## Aim of the exercise
Transcribe the material from its first line onward, ending with the line that contains "exact Keeps.refl _ _" and adding nothing beyond it.

## Dataset records

-- ==== Sys2Proof/Laws/KeepsChecks.lean ====
section
/-!
SUPPORT. What the operations of Machine/Checks.lean leave as it was, one lemma for each.
-/

set_option Elab.async false

namespace Sys2Proof.Machine

def State.acceptWrite_mask : Nat := State.putZone_mask ||| partBits [.held]

theorem State.acceptWrite_keeps (s : State) (c : Cmd) : Keeps State.acceptWrite_mask s (State.acceptWrite s c) := by
  unfold State.acceptWrite
  extract_lets +onlyGivenNames y0
  clear_value y0
  refine Keeps.ite ?_ ?_
  · exact Keeps.refl _ _
  extract_lets +onlyGivenNames y1
  clear_value y1
  extract_lets +onlyGivenNames y2
  clear_value y2
  extract_lets +onlyGivenNames y3
  clear_value y3
  extract_lets +onlyGivenNames y4
  clear_value y4
  extract_lets +onlyGivenNames y5
  clear_value y5
  extract_lets +onlyGivenNames y6
  clear_value y6
  extract_lets +onlyGivenNames y7
  clear_value y7
  exact Keeps.step (State.putZone_keeps ..) (Keeps.set_held (Keeps.refl _ _))

def State.accept_mask : Nat := State.poolEmpty_mask ||| State.takeBuf_mask ||| State.acceptWrite_mask ||| State.toDevice_mask
    ||| partBits [.cmds]

theorem State.accept_keeps (s : State) (c : Cmd) : KeepsSum State.accept_mask s (State.accept s c) := by
  unfold State.accept
  extract_lets +onlyGivenNames y0
  clear_value y0
  extract_lets +onlyGivenNames y1
  refine KeepsSum.ite ?_ ?_
  · refine KeepsSum.ite ?_ ?_
    · exact KeepsSum.inr (Keeps.refl _ _)
    split
    · rename_i z2 z3
      exact KeepsSum.inr (Keeps.step (State.poolEmpty_keeps ..) (Keeps.refl _ _))
    rename_i z4 z5 z6 z7
    extract_lets +onlyGivenNames y8
    have h9 : Keeps State.accept_mask s y8 := Keeps.set_cmds (Keeps.ofOptSnd z7 (KeepsOptSnd.step (State.takeBuf_keeps _ _ _ _)
        (Keeps.refl _ _)))
    clear_value y8
    refine KeepsSum.inl (Keeps.ite ?_ ?_)
    · exact Keeps.step (State.acceptWrite_keeps ..) h9
    exact h9
  extract_lets +onlyGivenNames y10
  clear_value y10
  extract_lets +onlyGivenNames y11
  have h12 : Keeps State.accept_mask s y11 := Keeps.set_cmds (Keeps.refl _ _)
  clear_value y11
  refine KeepsSum.inl (Keeps.ite ?_ ?_)
  · dsimp only
    split
    · rename_i z13 z14
      exact Keeps.step (State.toDevice_keeps ..) (Keeps.step (State.acceptWrite_keeps ..) h12)
    rename_i z15
    exact Keeps.step (State.acceptWrite_keeps ..) h12
  exact h12

end Sys2Proof.Machine
end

## Answer for this exercise
-- ==== Sys2Proof/Laws/KeepsChecks.lean ====
section
/-!
SUPPORT. What the operations of Machine/Checks.lean leave as it was, one lemma for each.
-/

set_option Elab.async false

namespace Sys2Proof.Machine

def State.acceptWrite_mask : Nat := State.putZone_mask ||| partBits [.held]

theorem State.acceptWrite_keeps (s : State) (c : Cmd) : Keeps State.acceptWrite_mask s (State.acceptWrite s c) := by
  unfold State.acceptWrite
  extract_lets +onlyGivenNames y0
  clear_value y0
  refine Keeps.ite ?_ ?_
  · exact Keeps.refl _ _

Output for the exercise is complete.